DIRECTIONS FOR THIS TASK -
The reply should hold every record, copied exactly.

MATERIAL TO PROCESS -
-- ==== Sys2Proof/Safety.lean ====
section
/-! DEFINITION. What a safe run is, the premises of a claim about an operation, and the invariants of the machine. -/

namespace Sys2Proof.Machine

/-- The outcome is a next state: neither a fault nor a refusal. -/
def Safe (r : Result) : Prop := ∃ t, r = .next t

/-- Every run of `k` steps from `s` ends in a next state. -/
def State.RunsSafely (s : State) (k : Nat) : Prop := ∃ t, Sys2Proof.core.run k s = .next t

/-- `mode(OP)` of the operation in progress (00_scope.md R12). -/
def State.mode (s : State) : Mode := s.op.mode s.compact

/-- `L(OP)` of the operation in progress (R12), as a number. -/
def State.payloadLen (s : State) : Nat := (s.op.source.len s).toNat

/-- The bytes of `P(OP)` below index `n` that are there to be sent. -/
def State.payloadBelow (s : State) (n : Nat) : List Byte :=
  (List.range n).filterMap fun i => (s.op.source.byte s i).toOption

/-- `P(OP)` is the byte list `p`: every cell of it is written (R12, 70_reset_and_hazards.md R223). -/
def State.PayloadIs (s : State) (p : List Byte) : Prop :=
  p.length = s.payloadLen ∧ ∀ i (h : i < p.length), s.op.source.byte s i = .ok p[i]

/-- No reset is to come. -/
def State.NoResetComes (s : State) : Prop := ∀ inp ∈ s.inputs, inp ≠ .reset

/-- The premises of a claim at the issue of operation `o` with payload `p` ("clean entry", R241): open, idle, RXQ empty,
no reset during the operation, and, for the SEND family, LEN and PBUF[0..LEN-1] hold `p`. A query needs nothing
written: its `P(OP)` is the engine's constant (70_reset_and_hazards.md R223). -/
def State.CleanEntry (s : State) (o : Op) (p : List Byte) : Prop :=
  s.opened = true ∧ s.phase = .idle ∧ s.rxq = [] ∧ s.NoResetComes ∧ (s.issue o).PayloadIs p

/-- The frame of a payload in a mode (30_encoding.md R94, R95). -/
def frameOf (m : Mode) (p : List Byte) : List Byte :=
  match m with
  | .A => encode (.frameA p)
  | .B => encode (.frameB p)

/-- The bytes of the current attempt handed to the transport so far, in the phases TX_LEN, TX_PAY and TX_SUM: header,
length byte in mode A once it is sent, payload bytes below IDX (41_send_path.md R142 to R145). -/
def State.sentSoFar (s : State) : List Byte :=
  s.mode.hdr :: ((if s.mode = .A ∧ s.phase ≠ .txLen then [s.op.source.len s] else []) ++ s.payloadBelow s.idx.toNat)

/-- What a phase says of OP and IDX (10_state.md R35, R38; 41_send_path.md R143, R145; 42_receive_path.md R174 to R180). -/
def State.SequencerOk (s : State) : Prop :=
  match s.phase with
  | .idle | .txHdr | .txSum => True
  | .txLen => s.mode = .A ∧ s.idx = 0
  | .txPay => s.idx.toNat < s.payloadLen
  | .ackWait => s.op.acked = true
  | .rxPre | .rxPost => s.op = .qfill ∧ s.idx.toNat < 2
  | .rxFill => s.op = .qfill
  | .rxLen | .rxTrail => s.op = .rdbuf
  | .rxData => s.op = .rdbuf ∧ s.idx.toNat < s.rcount.toNat

/-- The invariant of the machine. -/
structure State.Inv (s : State) : Prop where
  /-- The buffers keep their canonical form and list only cells they have (R30, R32). -/
  pbuf_wf : s.pbuf.wf = true
  pbuf_inRange : s.pbuf.inRange = true
  rbuf_wf : s.rbuf.wf = true
  rbuf_inRange : s.rbuf.inRange = true
  /-- BAUD fits its width (R33). -/
  baud_fits : s.baud < 2 ^ s.cfg.baudW
  /-- COMPACT is the strap's value (R22). -/
  compact_strap : s.compact = s.cfg.compactStrap
  /-- The channel is open exactly when the transport was given a baud value (R34, R121). -/
  opened_line : s.opened = s.lineBaud.isSome
  /-- No operation but OPEN runs, nothing is sent and nothing received before OPEN (R41, R141, R171). -/
  busy_opened : s.phase ≠ .idle → s.opened = true
  closed_rx : s.opened = false → s.rxq = []
  closed_tx : s.opened = false → s.txlog = []
  /-- RXQ holds at most `RX_DEPTH` bytes (R41). -/
  rx_fits : ∀ d, s.cfg.rxDepth = some d → s.rxq.length ≤ d
  /-- The transmit buffer holds the newest bytes of TXLOG (R40, R123). -/
  txbuf_suffix : s.txbuf <:+ s.txlog
  /-- PHASE, OP and IDX agree. -/
  sequencer : s.SequencerOk
  /-- The quiescence timer is used in ACK_WAIT of the bounded variant alone (R204). -/
  timer_used : s.timer = .running → s.cfg.boundedWait = true ∧ s.phase = .ackWait
  /-- In the bounded variant, waiting with RXQ empty always has the timer going (R204). -/
  timer_going : s.cfg.boundedWait = true → s.phase = .ackWait → s.rxq = [] → s.timer = .running

/-- Within an attempt the bytes sent so far are the newest of TXLOG, CSUM is their sum, and in TX_SUM the whole payload
has been sent (R39, R157). -/
def State.EmissionInv (s : State) : Prop :=
  match s.phase with
  | .txLen => s.mode = .A ∧ s.idx = 0 ∧ s.sentSoFar <:+ s.txlog ∧ s.csum = checksum s.sentSoFar
  | .txPay => s.idx.toNat < s.payloadLen ∧ s.sentSoFar <:+ s.txlog ∧ s.csum = checksum s.sentSoFar
  | .txSum => s.idx.toNat = s.payloadLen ∧ s.sentSoFar <:+ s.txlog ∧ s.csum = checksum s.sentSoFar
  | .idle | .txHdr | .ackWait | .rxPre | .rxFill | .rxPost | .rxLen | .rxData | .rxTrail => True

/-- The phases of an attempt: emission and the wait for its acknowledgment. -/
def Phase.inAttempt : Phase → Bool
  | .txHdr | .txLen | .txPay | .txSum | .ackWait => true
  | .idle | .rxPre | .rxFill | .rxPost | .rxLen | .rxData | .rxTrail => false

/-- The phases of emission. -/
def Phase.emits : Phase → Bool
  | .txHdr | .txLen | .txPay | .txSum => true
  | .idle | .ackWait | .rxPre | .rxFill | .rxPost | .rxLen | .rxData | .rxTrail => false

/-- Where one step can take a phase, staying included (41_send_path.md R160, 42_receive_path.md R183). -/
def Phase.edges : Phase → List Phase
  | .idle => [.idle, .txHdr]
  | .txHdr => [.txHdr, .txLen, .txPay, .txSum]
  | .txLen => [.txLen, .txPay, .txSum]
  | .txPay => [.txPay, .txSum]
  | .txSum => [.txSum, .ackWait, .idle]
  | .ackWait => [.ackWait, .txHdr, .idle, .rxPre, .rxLen]
  | .rxPre => [.rxPre, .rxFill]
  | .rxFill => [.rxFill, .rxPost]
  | .rxPost => [.rxPost, .idle]
  | .rxLen => [.rxLen, .rxData, .rxTrail]
  | .rxData => [.rxData, .rxTrail]
  | .rxTrail => [.rxTrail, .idle]

/-- An acknowledged operation whose acknowledgment has not come (60_exceptions.md R194). -/
def State.Unacknowledged (s : State) : Prop := s.phase.inAttempt = true ∧ s.op.acked = true

/-- Nothing that has arrived or will arrive is the positive acknowledgment, and no reset comes. -/
def State.NoAckComes (s : State) : Prop :=
  (∀ b ∈ s.rxq, b ≠ s.cfg.ackCode) ∧ ∀ inp ∈ s.inputs, inp ≠ .reset ∧ inp ≠ .device s.cfg.ackCode

/-- The inputs of one attempt of a frame of `n` bytes that the device answers with `b`. -/
def attempt (n : Nat) (b : Byte) : List Input := List.replicate n .engine ++ [.device b, .engine]

/-- The next agent's step is not the reset input. -/
def State.noReset (s : State) : Prop := s.inputs.head? ≠ some .reset

end Sys2Proof.Machine
end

RESPONSE TO THIS EXERCISE -
-- ==== Sys2Proof/Safety.lean ====
section
/-! DEFINITION. What a safe run is, the premises of a claim about an operation, and the invariants of the machine. -/

namespace Sys2Proof.Machine

/-- The outcome is a next state: neither a fault nor a refusal. -/
def Safe (r : Result) : Prop := ∃ t, r = .next t

/-- Every run of `k` steps from `s` ends in a next state. -/
def State.RunsSafely (s : State) (k : Nat) : Prop := ∃ t, Sys2Proof.core.run k s = .next t

/-- `mode(OP)` of the operation in progress (00_scope.md R12). -/
def State.mode (s : State) : Mode := s.op.mode s.compact

/-- `L(OP)` of the operation in progress (R12), as a number. -/
def State.payloadLen (s : State) : Nat := (s.op.source.len s).toNat

/-- The bytes of `P(OP)` below index `n` that are there to be sent. -/
def State.payloadBelow (s : State) (n : Nat) : List Byte :=
  (List.range n).filterMap fun i => (s.op.source.byte s i).toOption

/-- `P(OP)` is the byte list `p`: every cell of it is written (R12, 70_reset_and_hazards.md R223). -/
def State.PayloadIs (s : State) (p : List Byte) : Prop :=
  p.length = s.payloadLen ∧ ∀ i (h : i < p.length), s.op.source.byte s i = .ok p[i]

/-- No reset is to come. -/
def State.NoResetComes (s : State) : Prop := ∀ inp ∈ s.inputs, inp ≠ .reset

/-- The premises of a claim at the issue of operation `o` with payload `p` ("clean entry", R241): open, idle, RXQ empty,
no reset during the operation, and, for the SEND family, LEN and PBUF[0..LEN-1] hold `p`. A query needs nothing
written: its `P(OP)` is the engine's constant (70_reset_and_hazards.md R223). -/
def State.CleanEntry (s : State) (o : Op) (p : List Byte) : Prop :=
  s.opened = true ∧ s.phase = .idle ∧ s.rxq = [] ∧ s.NoResetComes ∧ (s.issue o).PayloadIs p

/-- The frame of a payload in a mode (30_encoding.md R94, R95). -/
def frameOf (m : Mode) (p : List Byte) : List Byte :=
  match m with
  | .A => encode (.frameA p)
  | .B => encode (.frameB p)

/-- The bytes of the current attempt handed to the transport so far, in the phases TX_LEN, TX_PAY and TX_SUM: header,
length byte in mode A once it is sent, payload bytes below IDX (41_send_path.md R142 to R145). -/
def State.sentSoFar (s : State) : List Byte :=
  s.mode.hdr :: ((if s.mode = .A ∧ s.phase ≠ .txLen then [s.op.source.len s] else []) ++ s.payloadBelow s.idx.toNat)

/-- What a phase says of OP and IDX (10_state.md R35, R38; 41_send_path.md R143, R145; 42_receive_path.md R174 to R180). -/
def State.SequencerOk (s : State) : Prop :=
  match s.phase with
  | .idle | .txHdr | .txSum => True
  | .txLen => s.mode = .A ∧ s.idx = 0
  | .txPay => s.idx.toNat < s.payloadLen
  | .ackWait => s.op.acked = true
  | .rxPre | .rxPost => s.op = .qfill ∧ s.idx.toNat < 2
  | .rxFill => s.op = .qfill
  | .rxLen | .rxTrail => s.op = .rdbuf
  | .rxData => s.op = .rdbuf ∧ s.idx.toNat < s.rcount.toNat

/-- The invariant of the machine. -/
structure State.Inv (s : State) : Prop where
  /-- The buffers keep their canonical form and list only cells they have (R30, R32). -/
  pbuf_wf : s.pbuf.wf = true
  pbuf_inRange : s.pbuf.inRange = true
  rbuf_wf : s.rbuf.wf = true
  rbuf_inRange : s.rbuf.inRange = true
  /-- BAUD fits its width (R33). -/
  baud_fits : s.baud < 2 ^ s.cfg.baudW
  /-- COMPACT is the strap's value (R22). -/
  compact_strap : s.compact = s.cfg.compactStrap
  /-- The channel is open exactly when the transport was given a baud value (R34, R121). -/
  opened_line : s.opened = s.lineBaud.isSome
  /-- No operation but OPEN runs, nothing is sent and nothing received before OPEN (R41, R141, R171). -/
  busy_opened : s.phase ≠ .idle → s.opened = true
  closed_rx : s.opened = false → s.rxq = []
  closed_tx : s.opened = false → s.txlog = []
  /-- RXQ holds at most `RX_DEPTH` bytes (R41). -/
  rx_fits : ∀ d, s.cfg.rxDepth = some d → s.rxq.length ≤ d
  /-- The transmit buffer holds the newest bytes of TXLOG (R40, R123). -/
  txbuf_suffix : s.txbuf <:+ s.txlog
  /-- PHASE, OP and IDX agree. -/
  sequencer : s.SequencerOk
  /-- The quiescence timer is used in ACK_WAIT of the bounded variant alone (R204). -/
  timer_used : s.timer = .running → s.cfg.boundedWait = true ∧ s.phase = .ackWait
  /-- In the bounded variant, waiting with RXQ empty always has the timer going (R204). -/
  timer_going : s.cfg.boundedWait = true → s.phase = .ackWait → s.rxq = [] → s.timer = .running

/-- Within an attempt the bytes sent so far are the newest of TXLOG, CSUM is their sum, and in TX_SUM the whole payload
has been sent (R39, R157). -/
def State.EmissionInv (s : State) : Prop :=
  match s.phase with
  | .txLen => s.mode = .A ∧ s.idx = 0 ∧ s.sentSoFar <:+ s.txlog ∧ s.csum = checksum s.sentSoFar
  | .txPay => s.idx.toNat < s.payloadLen ∧ s.sentSoFar <:+ s.txlog ∧ s.csum = checksum s.sentSoFar
  | .txSum => s.idx.toNat = s.payloadLen ∧ s.sentSoFar <:+ s.txlog ∧ s.csum = checksum s.sentSoFar
  | .idle | .txHdr | .ackWait | .rxPre | .rxFill | .rxPost | .rxLen | .rxData | .rxTrail => True

/-- The phases of an attempt: emission and the wait for its acknowledgment. -/
def Phase.inAttempt : Phase → Bool
  | .txHdr | .txLen | .txPay | .txSum | .ackWait => true
  | .idle | .rxPre | .rxFill | .rxPost | .rxLen | .rxData | .rxTrail => false

/-- The phases of emission. -/
def Phase.emits : Phase → Bool
  | .txHdr | .txLen | .txPay | .txSum => true
  | .idle | .ackWait | .rxPre | .rxFill | .rxPost | .rxLen | .rxData | .rxTrail => false

/-- Where one step can take a phase, staying included (41_send_path.md R160, 42_receive_path.md R183). -/
def Phase.edges : Phase → List Phase
  | .idle => [.idle, .txHdr]
  | .txHdr => [.txHdr, .txLen, .txPay, .txSum]
  | .txLen => [.txLen, .txPay, .txSum]
  | .txPay => [.txPay, .txSum]
  | .txSum => [.txSum, .ackWait, .idle]
  | .ackWait => [.ackWait, .txHdr, .idle, .rxPre, .rxLen]
  | .rxPre => [.rxPre, .rxFill]
  | .rxFill => [.rxFill, .rxPost]
  | .rxPost => [.rxPost, .idle]
  | .rxLen => [.rxLen, .rxData, .rxTrail]
  | .rxData => [.rxData, .rxTrail]
  | .rxTrail => [.rxTrail, .idle]

/-- An acknowledged operation whose acknowledgment has not come (60_exceptions.md R194). -/
def State.Unacknowledged (s : State) : Prop := s.phase.inAttempt = true ∧ s.op.acked = true

/-- Nothing that has arrived or will arrive is the positive acknowledgment, and no reset comes. -/
def State.NoAckComes (s : State) : Prop :=
  (∀ b ∈ s.rxq, b ≠ s.cfg.ackCode) ∧ ∀ inp ∈ s.inputs, inp ≠ .reset ∧ inp ≠ .device s.cfg.ackCode

/-- The inputs of one attempt of a frame of `n` bytes that the device answers with `b`. -/
def attempt (n : Nat) (b : Byte) : List Input := List.replicate n .engine ++ [.device b, .engine]

/-- The next agent's step is not the reset input. -/
def State.noReset (s : State) : Prop := s.inputs.head? ≠ some .reset

end Sys2Proof.Machine
end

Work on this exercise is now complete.